Как он раньше не чувствовал, что ленинградец сковывает его, не отпускает от себя, мешает идти. Зачем он с ним связался? Подумаешь — знаменитость! И вот результат!
Но он еще свеж. Не все потеряно. Надо нажимать.
Гродзенчук яростно работал палками, вгрызаясь в крутой подъем. Две мысли стучали в мозгу: первая — отбросить Вишняка, не думать о нем, словно его и нет; и вторая — сколько секунд он проиграл Демидову? Нельзя ли достать его?

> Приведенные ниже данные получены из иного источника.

/-- R112: the global-button arm, for a type byte of class 7. The channel is tested before the key (R207). -/
def decodeGlobalButton (s t : Byte) (rest : List Byte) : Decoded :=
  if channelOf s ≠ 0 then .malformed ⟨.invalidChannel, none, [s, t]⟩
  else match globalButtonOf t with
    | none => .malformed ⟨.invalidFrameType, none, [s, t]⟩
    | some button =>
      match rest with
      | [] => .incomplete
      | e :: _ =>
        match pressedOf e with
        | none => .malformed ⟨.invalidFieldValue, some .event, [s, t, e]⟩
        | some p => .frame (button p)

/-- R101 to R104, R117: the decoder the machine runs, in the order of checks of R207. It answers the frame kind; the
event is the frame's own meaning (`exec`). -/
def decodeFrame : List Byte → Decoded
  | s :: t :: rest =>
    if statusOk s then
      if classOf t = 0x0#8 then decodeSlider s t rest
      else if classOf t = 0x4#8 then decodeChannelButton s t rest
      else if classOf t = 0x7#8 then decodeGlobalButton s t rest
      else .malformed ⟨.unknownMessageClass, none, [s, t]⟩
    else .malformed ⟨.invalidChannel, none, [s, t]⟩
  | _ => .incomplete

/-- R101, line by line: `decode_one`, with the lengths, indices and `take` of its pseudocode and the events of R31. It
is written apart from `decodeFrame`, so that the agreement of the two is a claim. -/
def decodeOne (b : List Byte) : DecodeOutcome :=
  let n := b.length
  let at_ (i : Nat) : Byte := b.getD i 0x00#8
  if n < 2 then .incomplete
  else
    let s := at_ 0
    let t := at_ 1
    if ¬ (0xB0#8 ≤ s ∧ s ≤ 0xB7#8) then .malformed ⟨.invalidChannel, none, b.take 2⟩
    else
      let ch := channelOf s
      if t >>> 4 = 0x0#8 then
        if t ≠ 0x07#8 then .malformed ⟨.invalidFrameType, none, b.take 2⟩
        else if n < 5 then .incomplete
        else
          let high := at_ 2
          let marker := at_ 3
          let low := at_ 4
          if marker ≠ 0x27#8 then .malformed ⟨.invalidFieldValue, some .marker, b.take 5⟩
          else if low ≠ 0x00#8 ∧ low ≠ 0x40#8 then
            .malformed ⟨.invalidFieldValue, some .low, b.take 5⟩
          else if high > 0x7F#8 then .malformed ⟨.invalidFieldValue, some .high, b.take 5⟩
          else .parsed (.sliderMove ch ((high <<< 1) ||| (low >>> 6))) 5
      else if t >>> 4 = 0x4#8 then
        match channelKeyOf t with
        | none => .malformed ⟨.invalidFrameType, none, b.take 2⟩
        | some key =>
          if n < 3 then .incomplete
          else
            let e := at_ 2
            if e ≠ 0x00#8 ∧ e ≠ 0x7F#8 then
              .malformed ⟨.invalidFieldValue, some .event, b.take 3⟩
            else .parsed (.channelButton ch key (decide (e = 0x7F#8))) 3
      else if t >>> 4 = 0x7#8 then
        if ch ≠ 0 then .malformed ⟨.invalidChannel, none, b.take 2⟩
        else match globalKeyOf t with
          | none => .malformed ⟨.invalidFrameType, none, b.take 2⟩
          | some key =>
            if n < 3 then .incomplete
            else
              let e := at_ 2
              if e ≠ 0x00#8 ∧ e ≠ 0x7F#8 then
                .malformed ⟨.invalidFieldValue, some .event, b.take 3⟩
              else .parsed (.globalButton key (decide (e = 0x7F#8))) 3
      else .malformed ⟨.unknownMessageClass, none, b.take 2⟩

На спусках ветер звенел в ушах. Вот это темп! Так и следовало идти! Ах, глупец! На что ему сдался чемпион?!
На двадцать восьмом километре незнакомый бородач в дубленке гневно крикнул:
— Проигрываешь сорок Демидову!
Сорок секунд! Обида кипела в Гродзенчуке. Сорок секунд, а осталось всего два километра. Он еще свеж, очень свеж, но силы свои уже не удастся выложить. Они останутся в нем, как безмолвный упрек.

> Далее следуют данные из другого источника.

-- ==== Sys2Proof/Machine/Core.lean ====
section
/-! DEFINITION. The machine behind the host's interface. -/

def Sys2Proof.core : Host.Core :=
  { State := Sys2Proof.Machine.State, Fault := Sys2Proof.Machine.Fault,
    Refusal := Sys2Proof.Machine.Refusal, step := Sys2Proof.Machine.step,
    reset := Sys2Proof.Machine.State.reset }
end

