-- ==== Sys2Proof/Machine/Flags.lean ====
section
/-! DEFINITION. The status of the block. It has no flags and no status register (R27, R28): the mode is a function of the
fault record (R24), and the read-out is the pair of R28, with the codes of R200, R205 and R206. -/

namespace Sys2Proof.Machine

/-- R24: the two session modes. -/
inductive Mode where
  | active
  | faulted
  deriving DecidableEq, Repr

/-- R24: the mode is read off `fault`. -/
def State.mode (s : State) : Mode :=
  match s.fault with
  | none => .active
  | some _ => .faulted

/-- R28: what the host may read between operations, with no side effect. -/
def State.readStatus (s : State) : Option FaultRecord × List Byte := (s.fault, s.buf)

/-- R200: the code of a reason. -/
def reasonCode : Reason → Nat
  | .invalidChannel => 1
  | .invalidFrameType => 2
  | .invalidFieldValue => 3
  | .unknownMessageClass => 4

/-- R205: the code of a field. -/
def fieldCode : FieldId → Nat
  | .marker => 1
  | .low => 2
  | .high => 3
  | .event => 4

/-- R206: the code of a rejection. -/
def rejectCode : RejectReason → Nat
  | .channelOutOfRange => 1
  | .valueOutOfRange => 2
  | .unknownKey => 3

end Sys2Proof.Machine
end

Гродзенчук бежал все стремительней. Никогда еще не шел он таким темпом. Он словно стелился над дорожкой. И все- таки знал — все потеряно.
С разгона вихрем обрушился он на красный финишный плакат и резко затормозил. И сразу услышал, как кто- то из судей сказал:
— …проиграл Демидову двадцать семь…
Дальше он не стал ждать. Закончившие бег лыжники неторопливо прохаживались по площадке, отдыхая. А он, сильно работая палками, заскользил с горы и без лыжни, по целине, мчался меж стволов.
— Так и надо! Так тебе и надо! Не трусь! Не иди на поводу у знаменитостей! — твердил он и, не жалея сил, в яростном темпе покрывал одну сотню метров за другой, словно стремясь хоть теперь растратить так бессмысленно сэкономленную энергию.
МЕКСИКАНЕЦ
днажды под вечер вышел я во двор и вижу: какой-то длинный парнишка с челкой в синих тренировочных брюках скачет через скакалку.
А невдалеке наши ребята в сквере сидят. И громко всякие ехидные замечания отпускают.
— Нашел работенку! (Это Венька).
— У девчонок подглядел! (Это Макс).
— Дыру в асфальте не протопчи! (Гриша).
— Дыши носом, парень! (Митя Галкин).
— Перебегать улицу перед близко идущим транспортом опасно! (Это Лека. Он всегда какую-нибудь чушь брякнет, но получается почему-то смешно).
А парнишка скачет себе и скачет: то на одной ноге, то на другой, то двумя вместе. Длинный, и руки длинные, и ноги. И будто даже не слышит насмешек. Скачет себе, и челка у него на лбу тоже скачет.
Ну, я-то сразу понял: боксер. У нас в секции тоже ни одно занятие без скакалки не обходится.
— Откуда этот чемпион взялся? — спрашиваю у ребят.
— А он вчера в тридцать седьмую переехал. Вместо Геньки, — говорит Лека.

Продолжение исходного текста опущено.